Of course. Do you see this as a winner-take-all type of market as you're growing really quickly? Or will viewers just kind of jump around to the different services?
All right. Thank you. Look, we are privileged to be in a leadership position with Pluto. That's partially because we saw the opportunity early and then added, first, Viacom and now ViacomCBS assets and capabilities to it in the form of content, in the form of distribution, in the form of advertising sales. I don't think it's a winner-take-all market. But clearly, having a leadership position is exceptionally valuable. And we are certainly focused on continuing to press the gas pedal there and building a leadership position worldwide.

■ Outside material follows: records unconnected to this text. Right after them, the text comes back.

-- ==== Sys2Proof/Proofs/ReaderAbstraction.lean ====
section
/-! The reader against the machine of its abstraction law (10_state.md R35, 42_reader_read_peek.md R147): a meaning and its
abstract counterpart make the same tests in the same order, so each command refines its counterpart branch by branch. `Refines`
serves the writer too. -/

namespace Sys2Proof.Machine

/-! ## Refining an abstract outcome -/

/-- The engine's result `res` in `s` refines the abstract outcome `out`: the answer is the same, `write` is all that happened
to the state, and what was written stands for the abstract value after the command. -/
def Refines {β γ : Type} (write : State → β → State) (view : β → γ) (s : State) (res : Result) (out : Response × γ) : Prop :=
  ∃ b, res = .next ((write s b).withAnswer out.1) ∧ view b = out.2

/-- Equivalent tests, and refining branches. -/
theorem Refines.ite {β γ : Type} {write : State → β → State} {view : β → γ} {s : State} {p q : Prop} [Decidable p]
    [Decidable q] {f g : Result} {x y : Response × γ} (hpq : p ↔ q) (hf : Refines write view s f x)
    (hg : ¬p → Refines write view s g y) : Refines write view s (if p then f else g) (if q then x else y) := by
  by_cases hp : p
  · rw [if_pos hp, if_pos (hpq.1 hp)]
    exact hf
  · rw [if_neg hp, if_neg (mt hpq.2 hp)]
    exact hg hp

/-! ## The reader as one bit cursor -/

/-- The outcome of a one-cursor machine: an answer, and `rpos()` after the command. -/
abbrev RefinesCursor : State → Result → Response × Nat → Prop := Refines State.withReader Reader.rpos

theorem reader_refines_stay (s : State) (a : Response) : RefinesCursor s (.next (s.withAnswer a)) (a, s.rpos) :=
  ⟨s.rd, rfl, rfl⟩

theorem reader_refines_move (s : State) {r : Reader} {v v' : Word} {p : Nat} (hv : v = v') (hp : r.rpos = p) :
    RefinesCursor s (complete v (s.withReader r)) (.okay v', p) :=
  ⟨r, hv ▸ rfl, hp⟩

theorem State.Inv.rpos_add_ravail {s : State} (h : s.Inv) : s.rpos + s.ravail = 8 * s.source.len :=
  h.reader.window.rpos_add_ravail

/-- At rest too few bits are left exactly when the target lies beyond the stream (I7). -/
theorem State.Inv.ravail_lt_iff {s : State} (h : s.Inv) (n : Nat) : s.ravail < n ↔ 8 * s.source.len < s.rpos + n := by
  have := h.rpos_add_ravail
  omega

theorem readTyped_refines {s : State} (h : s.Inv) (ty : VType) (w : Nat) :
    RefinesCursor s (readTyped ty w s) (absRead s.source s.rpos ty w) := by
  refine .ite Iff.rfl (reader_refines_stay s _) fun hok => ?_
  refine .ite (h.ravail_lt_iff w) (reader_refines_stay s _) fun hw => ?_
  obtain ⟨hval, -, hpos⟩ :=
    rawRead_spec s.source w s.rd h.reader.window (widthOk_le (Bool.not_eq_false _ ▸ hok)) (Nat.le_of_not_lt hw)
  exact reader_refines_move s (congrArg (readValue ty w) hval) hpos

/-- R144: a peek gives the answer of the read, without its move. -/
theorem peekTyped_of_readTyped {ty : VType} {w : Nat} {s : State} {r : Reader} {a : Response}
    (hread : readTyped ty w s = .next ((s.withReader r).withAnswer a)) : peekTyped ty w s = .next (s.withAnswer a) := by
  cases hok : widthOk ty w with
  | false =>
    rw [readTyped_contract s hok] at hread
    cases hread
    exact peekTyped_contract s hok
  | true =>
    rcases Nat.lt_or_ge s.ravail w with hw | hw
    · rw [readTyped_eos hok hw] at hread
      cases hread
      exact peekTyped_eos hok hw
    · rw [readTyped_ok hok hw] at hread
      cases hread
      exact peekTyped_ok hok hw

theorem peekTyped_refines {s : State} (h : s.Inv) (ty : VType) (w : Nat) :
    RefinesCursor s (peekTyped ty w s) (absPeek s.source s.rpos ty w) := by
  obtain ⟨r, hr, -⟩ := readTyped_refines h ty w
  exact ⟨s.rd, peekTyped_of_readTyped hr, rfl⟩

/-- The body that RSKIP and RALIGN share. -/
theorem skip_refines {s : State} (h : s.Inv) (n : Nat) :
    RefinesCursor s
      (if s.ravail < n then raise .eos s else complete 0 (s.withReader (rskip s.source n s.rd)))
      (if 8 * s.source.len < s.rpos + n then (.error .eos, s.rpos) else (.okay 0, s.rpos + n)) :=
  .ite (h.ravail_lt_iff n) (reader_refines_stay s _) fun hn =>
    reader_refines_move s rfl (rskip_spec s.source n s.rd h.reader.window (Nat.le_of_not_lt hn)).2

theorem execRseek_refines (s : State) (a : Word) :
    RefinesCursor s (execRseek a s)
      (if 8 * s.source.len < a.toNat then (.error .range, s.rpos) else (.okay 0, a.toNat)) :=
  .ite Iff.rfl (reader_refines_stay s _) fun ha =>
    reader_refines_move s rfl (rseek_spec s.source s.rd a.toNat (Nat.le_of_not_lt ha)).2

theorem execRalign_refines {s : State} (h : s.Inv) (a : Word) :
    RefinesCursor s (execRalign a s)
      (if a.toNat = 0 then (.error .contract, s.rpos)
        else if 8 * s.source.len < s.rpos + alignDistance s.rpos a.toNat then (.error .eos, s.rpos)
        else (.okay 0, s.rpos + alignDistance s.rpos a.toNat)) :=
  .ite Iff.rfl (reader_refines_stay s _) fun _ => skip_refines h _

theorem execRavail_refines {s : State} (h : s.Inv) :
    RefinesCursor s (execRavail s) (.okay (BitVec.ofNat 64 (8 * s.source.len - s.rpos)), s.rpos) := by
  have hleft : 8 * s.source.len - s.rpos = s.ravail := by
    have := h.rpos_add_ravail
    omega
  rw [hleft]
  exact reader_refines_stay s _

/-- R35: at rest a command that the one-cursor machine performs refines it. -/
theorem exec_refines_absReader {i : Instr} {s : State} {out : Response × Nat} (h : s.Inv)
    (hi : absReader s.source s.rpos i = some out) : RefinesCursor s (exec i s) out := by
  cases i with
  | rpos => cases hi; exact reader_refines_stay s _
  | ravail => cases hi; exact execRavail_refines h
  | rseek a => cases hi; exact execRseek_refines s a
  | rskip a => cases hi; exact skip_refines h a.toNat
  | ralign a => cases hi; exact execRalign_refines h a
  | readU ts w => cases hi; exact readTyped_refines h (.unsigned ts) w
  | readS ts w => cases hi; exact readTyped_refines h (.signed ts) w
  | readF32 w => cases hi; exact readTyped_refines h .f32 w
  | readF64 w => cases hi; exact readTyped_refines h .f64 w
  | peekU ts w => cases hi; exact peekTyped_refines h (.unsigned ts) w
  | peekS ts w => cases hi; exact peekTyped_refines h (.signed ts) w
  | peekF32 w => cases hi; exact peekTyped_refines h .f32 w
  | peekF64 w => cases hi; exact peekTyped_refines h .f64 w
  | _ => cases hi

/-- Settles O39: the state after the command is that of `exec_refines_absReader`, which writes the reader and the answer
only. -/
theorem readerIsOneBitCursor : Obligations.ReaderIsOneBitCursor := by
  intro i s a p hs hi
  obtain ⟨r, hr, hp⟩ := exec_refines_absReader hs hi
  exact ⟨_, hr, rfl, hp, rfl, rfl, rfl⟩

/-- The one-cursor machine performs every reader command. -/
theorem absReader_of_isReader {i : Instr} (hi : i.isReader = true) (src : Source) (p : Nat) :
    ∃ out, absReader src p i = some out := by
  cases i with
  | rpos | ravail | rseek | rskip | ralign | readU | readS | readF32 | readF64 | peekU | peekS | peekF32 | peekF64 =>
    exact ⟨_, rfl⟩
  | _ => cases hi

/-- Settles O40: both states refine one run of the one-cursor machine, which sees the source and `rpos()` only. -/
theorem bufferTripleIsUnobservable : Obligations.BufferTripleIsUnobservable := by
  intro i s s' t t' hi hs hs' hsrc hpos ht ht'
  obtain ⟨out, hout⟩ := absReader_of_isReader hi s.source s.rpos
  obtain ⟨r, hr, hp⟩ := exec_refines_absReader hs hout
  obtain ⟨r', hr', hp'⟩ := exec_refines_absReader hs' (hsrc ▸ hpos ▸ hout)
  obtain rfl := Host.Outcome.next.inj (ht.symm.trans hr)
  obtain rfl := Host.Outcome.next.inj (ht'.symm.trans hr')
  exact ⟨rfl, hp.trans hp'.symm⟩

end Sys2Proof.Machine
end

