/-- At a byte boundary the sink, as a source, starts with what the bit string starts with. -/
theorem Writer.Inv.streamBits_of_bits {w : Writer} (h : w.Inv) (hd : 8 ∣ w.wpos) {B C : List Bool}
    (hB : w.bits = B ++ C) : w.asSource.streamBits 0 B.length = B ∧ B.length ≤ 8 * w.kpos := by
  have hsink := h.streamBits_asSource hd
  have hlen : 8 * w.kpos = B.length + C.length := by
    rw [h.kpos_eq_wpos_div, Nat.mul_div_cancel' hd, ← w.bits_length, hB, List.length_append]
  rw [hlen, hB] at hsink
  exact ⟨(Source.streamBits_eq_append rfl hsink).1, hlen ▸ Nat.le_add_right _ _⟩

/-- WFLUSH from a writer at rest: zeros up to a byte boundary. -/
theorem exec_wflush_pads {s : State} (hs : s.wr.Inv) :
    ∃ t, exec .wflush s = .next t ∧ t.wr.Inv ∧ 8 ∣ t.wr.wpos ∧ ∃ C, t.wr.bits = s.wr.bits ++ C := by
  obtain ⟨x, hexec, hbits⟩ := exec_refines_absWriter_of_writer hs (i := .wflush) rfl
  refine ⟨_, hexec, exec_keeps_writer_inv hs hexec, ?_, _, hbits⟩
  have hwpos := x.bits_length
  rw [hbits, List.length_append, List.length_replicate] at hwpos
  exact hwpos ▸ dvd_add_alignDistance s.wr.bits.length (by decide)

theorem Source.bit_of_streamBits {src : Source} {p n j : Nat} {B : List Bool} (h : src.streamBits p n = B) (hj : j < n) :
    B[j]? = some (src.bit (p + j)) := h ▸ src.streamBits_getElem? p hj

/-- The suffix of the code of `x` completes the value. -/
theorem two_pow_log2_add_suffix {ts : TSize} {x : Nat} (hx : x + 2 ≤ 2 ^ vtypeBits (.unsigned ts)) :
    2 ^ Nat.log2 (x + 1) + (BitVec.ofNat 64 (x + 1) &&& mask (Nat.log2 (x + 1))).toNat - 1 = x := by
  have hW := vtypeBits_unsigned_le ts
  have hpow : 2 ^ vtypeBits (.unsigned ts) ≤ 2 ^ 64 := Nat.pow_le_pow_right (by decide) hW
  have hlow : 2 ^ Nat.log2 (x + 1) ≤ x + 1 := Nat.log2_self_le x.succ_ne_zero
  have hhigh : x + 1 < 2 ^ (Nat.log2 (x + 1) + 1) := Nat.lt_log2_self
  rw [Nat.pow_succ] at hhigh
  rw [and_mask_toNat _ ((log2_lt_vtypeBits hx).le.trans hW), BitVec.toNat_ofNat, Nat.mod_eq_of_lt (a := x + 1) (by omega),
    Nat.mod_eq_sub_mod hlow, Nat.mod_eq_of_lt (by omega)]
  omega

/-- UE.RD where the stream holds the code of `x`, with the reader alone at rest. -/
theorem ueRead_of_ueCode {ts : TSize} {x : Nat} (hx : x + 2 ≤ 2 ^ vtypeBits (.unsigned ts)) {s : State}
    (hs : s.rd.Inv s.source) (hleft : (ueCode x).length ≤ s.ravail)
    (hcode : s.source.streamBits s.rpos (ueCode x).length = ueCode x) :
    ∃ t, s.Consumes (ueCode x).length t ∧ ueRead ts s = (t, .yield x) := by
  have hc := log2_lt_vtypeBits hx
  rw [ueCode_length] at hleft hcode ⊢
  generalize hlog : Nat.log2 (x + 1) = c at hc hleft hcode ⊢
  rw [ueCode, hlog, List.append_assoc, show 2 * c + 1 = c + (1 + c) by omega] at hcode
  obtain ⟨hlead, hrest⟩ := Source.streamBits_eq_append List.length_replicate hcode
  obtain ⟨hmark, hsuffix⟩ := Source.streamBits_eq_append List.length_singleton hrest
  have hzeros : ∀ j, j < c → s.source.bit (s.rpos + j) = false := fun j hj => by
    have hj' := Source.bit_of_streamBits hlead hj
    rw [List.getElem?_replicate_of_lt hj] at hj'
    exact (Option.some.inj hj').symm
  have hone : s.source.bit (s.rpos + c) = true := List.singleton_inj.1 hmark
  obtain ⟨t, ht, hread⟩ := ueRead_of_code hs hc hleft hzeros hone
  have h64 : c ≤ 64 := hc.le.trans (vtypeBits_unsigned_le ts)
  have hvalue : 2 ^ c + streamValue s.source (s.rpos + c + 1) c - 1 = x := by
    rw [← streamWord_toNat _ _ _ h64, streamWord_of_argBits h64 hsuffix, ← hlog, two_pow_log2_add_suffix hx]
  exact ⟨t, ht, hvalue ▸ hread⟩
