-- ==== Sys2Proof/Word.lean ====
section
/-! DEFINITION. The word types of the machine (spec 00_scope.md R6, R8, R9): every value is an unsigned bit vector. -/

namespace Sys2Proof

/-- A memory byte or a general register (R6 `V_WIDTH`, `TIMER_WIDTH`: 8 bits). -/
abbrev Byte := BitVec 8

/-- An instruction word, `I`, `PC` or a stack entry (R6 `I_WIDTH`, `PC_WIDTH`: 16 bits). -/
abbrev Word := BitVec 16

/-- The immediate `NNN`, a 12-bit address (R9). -/
abbrev Addr12 := BitVec 12

/-- The immediate `N`, or one nibble of an instruction word (R8, R9). -/
abbrev Nibble := BitVec 4

/-- A register number `X` or `Y`, 0..15 (R9, R20). -/
abbrev RegIdx := Fin 16

end Sys2Proof
end

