-- ==== Sys2Proof/Safety.lean ====
section
/-! DEFINITION. What counts as a safe run and a good state, and the vocabulary in which statements speak of what an
instruction changes and leaves. -/

namespace Sys2Proof.Machine

/-- The step succeeds (R221 `Ok`, with or without `Waiting`). -/
def stepsOk (s : State) : Prop := ∃ t, step s = .next t

/-- `t` is reached from `s` by steps that all succeed. -/
inductive Reaches : State → State → Prop where
  | refl (s : State) : Reaches s s
  | step {s t u : State} : Reaches s t → Sys2Proof.Machine.step t = .next u → Reaches s u

/-- The invariant of the machine: memory is in canonical form with nothing listed in the reserved area (so the font is in
place, R68), PC is at most 0x10FE (R24), and every live stack entry is an even address up to 0x1000, since only 2NNN pushes
and it pushes PC + 2 of an instruction that was fetched (R132, R55). -/
structure Inv (s : State) : Prop where
  memWf : Memory.wf s.cfg.fontBase.val s.mem = true
  reservedClean : ∀ c ∈ s.mem, 0x1FF < c.1
  pcBound : s.pc.toNat ≤ 0x10FE
  stackLive : ∀ k : Fin 16, k.val < s.sp.val → (s.stack.get k).toNat % 2 = 0 ∧ (s.stack.get k).toNat ≤ 0x1000

/-- Every V register outside the list is unchanged. -/
def regsSame (except : List RegIdx) (s t : State) : Prop := ∀ r : RegIdx, r ∉ except → t.getV r = s.getV r

/-- Every byte of memory is unchanged. -/
def memSame (s t : State) : Prop := ∀ a : Nat, t.byte a = s.byte a

/-- SP and every stack entry are unchanged. -/
def stackSame (s t : State) : Prop := t.sp = s.sp ∧ ∀ k : Fin 16, t.stack.get k = s.stack.get k

/-- Every pixel is unchanged. -/
def dispSame (s t : State) : Prop := ∀ (x : Fin 64) (y : Fin 32), t.pixel x y = s.pixel x y

/-- Both timers are unchanged. -/
def timersSame (s t : State) : Prop := t.dt = s.dt ∧ t.st = s.st

/-- What no instruction writes: `key[]` (R173) and the configuration (R32). -/
def fixedSame (s t : State) : Prop := t.keys = s.keys ∧ t.cfg = s.cfg

/-- No random draw was taken. -/
def drawsSame (s t : State) : Prop := t.draws = s.draws

/-- Everything but PC and the V registers listed is unchanged: the other registers, I, memory, stack, display, timers, keys,
configuration and the count of draws. -/
def onlyRegs (except : List RegIdx) (s t : State) : Prop :=
  regsSame except s t ∧ t.i = s.i ∧ memSame s t ∧ stackSame s t ∧ dispSame s t ∧ timersSame s t ∧ fixedSame s t ∧
    drawsSame s t

/-- Everything but PC and I is unchanged. -/
def onlyIndex (s t : State) : Prop :=
  regsSame [] s t ∧ memSame s t ∧ stackSame s t ∧ dispSame s t ∧ timersSame s t ∧ fixedSame s t ∧ drawsSame s t

/-- Everything but PC, I and memory is unchanged. -/
def onlyIndexMem (s t : State) : Prop :=
  regsSame [] s t ∧ stackSame s t ∧ dispSame s t ∧ timersSame s t ∧ fixedSame s t ∧ drawsSame s t

/-- Two states that differ at most in stack entries at or above SP, which no program can observe (10_state.md R27). -/
def sameButDeadStack (s t : State) : Prop :=
  { t with stack := s.stack } = s ∧ ∀ k : Fin 16, k.val < s.sp.val → t.stack.get k = s.stack.get k

/-- The illegal words of 30_encoding.md R91, in plain arithmetic on the word. -/
def illegalWord (w : Word) : Prop :=
  (w.toNat / 4096 = 0x0 ∧ w.toNat ≠ 0x00E0 ∧ w.toNat ≠ 0x00EE) ∨
  (w.toNat / 4096 = 0x5 ∧ w.toNat % 16 ≠ 0) ∨ (w.toNat / 4096 = 0x9 ∧ w.toNat % 16 ≠ 0) ∨
  (w.toNat / 4096 = 0x8 ∧ w.toNat % 16 ∈ [0x8, 0x9, 0xA, 0xB, 0xC, 0xD, 0xF]) ∨
  (w.toNat / 4096 = 0xE ∧ w.toNat % 256 ∉ [0x9E, 0xA1]) ∨
  (w.toNat / 4096 = 0xF ∧ w.toNat % 256 ∉ [0x07, 0x0A, 0x15, 0x18, 0x1E, 0x29, 0x33, 0x55, 0x65])

/-- The sprite of `DRW Vx, Vy, n` in state `s` has a set bit that lands on pixel (cx, cy): bit 7 - c of row r, at column
(x0 + c) mod 64, and at row y0 + r, which past the bottom edge is clipped under `Q_CLIP_V` and wraps otherwise (R181). -/
def spriteCovers (s : State) (x y : RegIdx) (n : Nibble) (cx : Fin 64) (cy : Fin 32) : Prop :=
  ∃ r c : Nat, r < n.toNat ∧ c < 8 ∧ (s.byte (s.i.toNat + r)).getLsbD (7 - c) = true ∧
    cx.val = ((s.getV x).toNat % 64 + c) % 64 ∧
    (((s.getV y).toNat % 32 + r < 32 ∧ cy.val = (s.getV y).toNat % 32 + r) ∨
      (32 ≤ (s.getV y).toNat % 32 + r ∧ s.cfg.quirks.clipV = false ∧ cy.val = ((s.getV y).toNat % 32 + r) % 32))

/-- The instructions that write a flag to VF (10_state.md R22). -/
def writesFlag : Instr → Bool
  | .addReg _ _ | .sub _ _ | .subn _ _ | .shr _ _ | .shl _ _ | .drw _ _ _ => true
  | .cls | .ret | .sys _ | .jp _ | .call _ | .seImm _ _ | .sneImm _ _ | .seReg _ _ | .ldImm _ _ | .addImm _ _
  | .ldReg _ _ | .or _ _ | .and _ _ | .xor _ _ | .sneReg _ _ | .ldI _ | .jpV0 _ | .rnd _ _ | .skp _ | .sknp _
  | .ldXDt _ | .ldXK _ | .ldDtX _ | .ldStX _ | .addI _ | .ldF _ | .ldB _ | .ldMemX _ | .ldXMem _ => false

/-- The registers an instruction names as its destination (10_state.md R21): written as Vx, or as V0..VX by FX65. -/
def namesDest : Instr → RegIdx → Bool
  | .ldImm x _, r | .addImm x _, r | .ldReg x _, r | .or x _, r | .and x _, r | .xor x _, r | .addReg x _, r
  | .sub x _, r | .shr x _, r | .subn x _, r | .shl x _, r | .rnd x _, r | .ldXDt x, r | .ldXK x, r => r == x
  | .ldXMem x, r => decide (r ≤ x)
  | .cls, _ | .ret, _ | .sys _, _ | .jp _, _ | .call _, _ | .seImm _ _, _ | .sneImm _ _, _ | .seReg _ _, _
  | .sneReg _ _, _ | .ldI _, _ | .jpV0 _, _ | .drw _ _ _, _ | .skp _, _ | .sknp _, _ | .ldDtX _, _ | .ldStX _, _
  | .addI _, _ | .ldF _, _ | .ldB _, _ | .ldMemX _, _ => false

/-- The instructions that read `key[]` (10_state.md R29). -/
def readsKeys : Instr → Bool
  | .skp _ | .sknp _ | .ldXK _ => true
  | .cls | .ret | .sys _ | .jp _ | .call _ | .seImm _ _ | .sneImm _ _ | .seReg _ _ | .ldImm _ _ | .addImm _ _
  | .ldReg _ _ | .or _ _ | .and _ _ | .xor _ _ | .addReg _ _ | .sub _ _ | .shr _ _ | .subn _ _ | .shl _ _
  | .sneReg _ _ | .ldI _ | .jpV0 _ | .rnd _ _ | .drw _ _ _ | .ldXDt _ | .ldDtX _ | .ldStX _ | .addI _ | .ldF _
  | .ldB _ | .ldMemX _ | .ldXMem _ => false

/-- An outcome with its next state changed. -/
def mapNext (f : State → State) : Host.Outcome State Fault Refusal → Host.Outcome State Fault Refusal
  | .next t => .next (f t)
  | .fault e => .fault e
  | .refused e => .refused e

end Sys2Proof.Machine
end

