theorem digitOperand_eq_none_iff {s : State} {x : RegIdx} : digitOperand s x = none ↔ 15 < (s.getV x).toNat := by
  unfold digitOperand
  split <;> simp <;> omega

theorem mem_keyNumbers (k : Fin 16) : k ∈ keyNumbers := by revert k; decide

theorem keyNumbers_sorted : keyNumbers.Pairwise (· < ·) := by decide

theorem lowestKey_eq_none_iff {s : State} : lowestKey s = none ↔ ∀ k, s.key k = false := by
  unfold lowestKey
  rw [List.find?_eq_none]
  constructor
  · intro h k; simpa using h k (mem_keyNumbers k)
  · intro h k _; simp [h k]

/-- The lowest pressed key is pressed and every lower key is released (R172). -/
theorem lowestKey_eq_some_iff {s : State} {k : Fin 16} :
    lowestKey s = some k ↔ s.key k = true ∧ ∀ j, j < k → s.key j = false := by
  have key : ∀ k', lowestKey s = some k' → s.key k' = true ∧ ∀ j, j < k' → s.key j = false := by
    intro k' h
    obtain ⟨hp, as, bs, hl, hb⟩ := List.find?_eq_some_iff_append.mp h
    refine ⟨by simpa using hp, fun j hj => ?_⟩
    have hm : j ∈ as := by
      have hj' := mem_keyNumbers j
      have hs := keyNumbers_sorted
      rw [hl] at hj' hs
      rcases List.mem_append.mp hj' with h1 | h1
      · exact h1
      · rcases List.mem_cons.mp h1 with h2 | h2
        · exact absurd hj (h2 ▸ lt_irrefl _)
        · have := (List.pairwise_cons.mp (List.pairwise_append.mp hs).2.1).1 j h2
          exact absurd hj (not_lt.mpr this.le)
    simpa using hb j hm
  refine ⟨key k, fun ⟨h1, h2⟩ => ?_⟩
  cases hc : lowestKey s with
  | none => rw [lowestKey_eq_none_iff.mp hc k] at h1; cases h1
  | some k' =>
    obtain ⟨g1, g2⟩ := key k' hc
    rcases lt_trichotomy k k' with h | h | h
    · rw [g2 k h] at h1; cases h1
    · rw [h]
    · rw [h2 k' h] at g1; cases g1

theorem regsFrom_length (s : State) : ∀ (n k : Nat), k + n ≤ 16 → (regsFrom s k n).length = n
  | 0, _, _ => rfl
  | n + 1, k, h => by
    unfold regsFrom
    rw [dif_pos (by omega), List.length_cons, regsFrom_length s n (k + 1) (by omega)]

theorem regsFrom_getElem (s : State) : ∀ (n k j : Nat) (h : k + n ≤ 16) (hj : j < n),
    (regsFrom s k n)[j]'(by rw [regsFrom_length s n k h]; exact hj) = s.getV ⟨k + j, by omega⟩
  | n + 1, k, 0, h, _ => by
    simp only [regsFrom, dif_pos (show k < 16 by omega), List.getElem_cons_zero, Nat.add_zero]
  | n + 1, k, j + 1, h, hj => by
    have := regsFrom_getElem s n (k + 1) j (by omega) (by omega)
    simp only [regsFrom, dif_pos (show k < 16 by omega), List.getElem_cons_succ, this]
    congr 1
    exact Fin.ext (by simp; omega)

@[simp] theorem regsUpTo_length (s : State) (x : RegIdx) : (regsUpTo s x).length = x.val + 1 :=
  regsFrom_length s _ 0 (by omega)

/-- Byte k of V0..VX is V[k]. -/
theorem regsUpTo_getElem (s : State) (x r : RegIdx) (h : r ≤ x) :
    (regsUpTo s x)[r.val]'(by rw [regsUpTo_length]; exact Nat.lt_succ_of_le h) = s.getV r := by
  have h' : r.val ≤ x.val := h
  have := regsFrom_getElem s (x.val + 1) 0 r.val (by omega) (by omega)
  simp only [regsUpTo, this]
  congr 1
  exact Fin.ext (by simp)

/-- Loading registers changes V alone. -/
theorem loadRegs_eq : ∀ (bs : List Byte) (s : State) (k : Nat), loadRegs s k bs = { s with v := (loadRegs s k bs).v }
  | [], _, _ => rfl
  | b :: rest, s, k => by
    unfold loadRegs
    split
    · rw [loadRegs_eq rest]; rfl
    · rfl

And I would point out that, as you have this scale, it really is a flywheel. If you talk to Tom Ryan, he'll talk about the Pluto flywheel. And what he means by that is the scale is self-reinforcing because as the platform gets bigger, as you have more MAUs, your monetization increases to the example of $70 million to $1 billion this year. That means that the people who have content on the platform make more money, which in turn means your platform is more attractive, which in turn means you get better content. So the good news is that's the trajectory Pluto's on and, again, we couldn't be happier.
So look, thanks, everyone, for joining. In closing, clearly, I think you can hear it. These are very exciting times at ViacomCBS. We have really strong operating momentum. We have amazing content, and we have a streaming strategy that is really delivering. You see that in our second quarter, and we're feeling great about the outlook for the year ahead.
So thank you for your time and support. We look forward to delivering for all of you on the ViacomCBS growth opportunity. And finally, I'd like to thank all the ViacomCBS employees for all they do every day to drive the company forward. Stay well, everyone, and we'll talk to you soon.
This concludes today's conference. You may disconnect your lines. Thank you for your participation.